How many Pinots under $20 taste as good as this? Rhetorical question.

This wine is made from grapes from the narrowing of Marlborough’s Upper Wairau Valley where north facing slopes aid ripening during Marlborough’s long, sunny autumns. Winemaker Cleighten Cornelius destemmed and cold soaked the grapes for a week then fermented them with indigenous yeasts and hand plunging to extract  moderate colour and tannins. He pressed the wine into new French oak barrels for less than a year and fined it prior to bottling.

It tastes dry, silky, lightly spicy with red fruit aromas and edgy acidity adding length to each sip.

 

Treat of the week

4.5 stars

2015 Guigal Cotes du Rhone $26.99

Talk about an alignment of the stars – Guigal Cotes du Rhone has always been good value when it comes to cheeky little French reds from the sunny southern Rhone, but this vintage is a noticeable step up in fruit concentration from the 2014 (which was also tasty).

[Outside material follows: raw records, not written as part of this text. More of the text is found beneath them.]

-- ==== Sys2Proof/Safety.lean ====
section
/-! DEFINITION. The terms in which the model's claims are stated: when the part can take a command, what a command leaves
unchanged, what a reply leaves, and the invariants. -/
namespace Sys2Proof.Machine

/-! ## Taking a command -/

/-- The store is UP, or nothing but the probe is in its queue: what R183 makes of a store that is not UP. -/
def State.Settled (s : State) : Prop := s.storeUp = true ∨ ∀ t ∈ s.store.queue, t.isProbe = true

/-- Power is applied and the store settled, so that an event has its effect. -/
def State.Runs (s : State) : Prop := s.powered = true ∧ s.Settled

/-- A host request that arrives is served at once: the part runs, start-up is over and the receive buffer is empty (R195,
R196). -/
def State.Takes (s : State) : Prop := s.Runs ∧ s.startingUp = false ∧ s.host.buffer = []

/-! ## What a command leaves unchanged

An event ends with the choices of the part's own arbiters: the transmitter's next frame (R199), the line's next exchange
(R41), the cache array's next access (R87), and the store port's own transactions (R180, R181). So a block that an event leaves
unchanged is afterwards what its arbiter makes of what it was. -/

/-- The blocks of the state, for saying which of them a command leaves unchanged. -/
inductive Block where
  | power | startUp | clock | host | line | engine | directory | cache | payment | tariff | feeder | supervisor | lamps
  | store | scan | fram | free
  deriving DecidableEq, Repr

/-- The store port of `t` is what its own issuers, looking at `t`, make of the store port `p` (R180, R181). -/
def State.StoreFrom (t : State) (p : StorePort) : Prop := t.store = ({ t with store := p }).issueOwn.store

/-- A block of `s` is unchanged in `t`, but for the choices that end an event. -/
def Block.same (s t : State) : Block → Prop
  | .power => t.powered = s.powered
  | .startUp => t.startUp = s.startUp
  | .clock => t.clock = s.clock
  | .host => t.host = s.host.transmit
  | .line => t.line = s.line.begin
  | .engine => t.engine = s.engine
  | .directory => t.directory = s.directory
  | .cache => t.cache = s.cache.arbitrate
  | .payment => t.payment = s.payment
  | .tariff => t.tariff = s.tariff
  | .feeder => t.feeder = s.feeder
  | .supervisor => t.supervisor = s.supervisor
  | .lamps => t.lamps = s.lamps
  | .store => t.StoreFrom s.store
  | .scan => t.scan = s.scan
  | .fram => t.fram = s.fram
  | .free => t.freeIndex = s.freeIndex

/-- Every block but those listed is unchanged from `s` to `t`, and so are the commands that wait. -/
def Unchanged (changed : List Block) (s t : State) : Prop :=
  t.pending = s.pending ∧ ∀ b, b ∉ changed → b.same s t

/-- A command leads from `s` to a next state in which every block but those listed is unchanged, and `holds` is true. -/
def Leads (o : Host.Outcome State Fault Refusal) (s : State) (changed : List Block) (holds : State → Prop) : Prop :=
  ∃ t, o = .next t ∧ Unchanged changed s t ∧ holds t

/-! ## Replies -/

/-- The state with a request, just arrived at an empty buffer, as the current request (R195). -/
def State.withRequest (s : State) (tag : Byte) (q : Request) : State :=
  { s with host := { s.host with buffer := [requestFrame tag q] } }

/-- The host link with a frame as the current request and its reply ready (R195, R197). -/
def HostLink.answering (h : HostLink) (f : Frame) (status : Status) (results : List Byte) : HostLink :=
  { h with buffer := [f], ready := some (replyFrame f status results) }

The wine has improved immeasurably over the past decade. For good reason. It’s now aged at the family owned winery in Ampuis in the northern Rhone, which allows total control of the three year standard aging process prior to release for this stellar wine. It’s an interesting blend of 65% Syrah, 35% Grenache and 5% Mourvedre, which adds rich mocha and cocoa flavours, body and oomph to this exceptionally tasty red wine.

Velvety smooth, full bodied and fresh.

It is traditionally held back three years prior to release.

 

Reach for the stars

2017 Pegasus Bay Vergence Red $40

This is one of two edgy new wines from North Canterbury’s Pegasus Bay wines.

Vergence means the pupils of the eyes looking outward before they focus – a fitting name for an experimental wine, made 100% from Pinot Noir grapes from in Central Otago rather than North Canterbury. The grapes were 100% whole bunch fermented and sealed in a tank with a small amount of juice in an oxygen free environment where it went through intracellular fermentation (berries release CO2) during its initial week-long fermentation. Bunches were then softly foot pressed and primary fermentation continued, prior to a year’s aging French oak and bottling with no fining or filtration.

It tastes dry and full bodied with powerful  aromas of pepper, spice and dried herbs. Decanted, it drinks well now and can age for many years in correct cellaring conditions.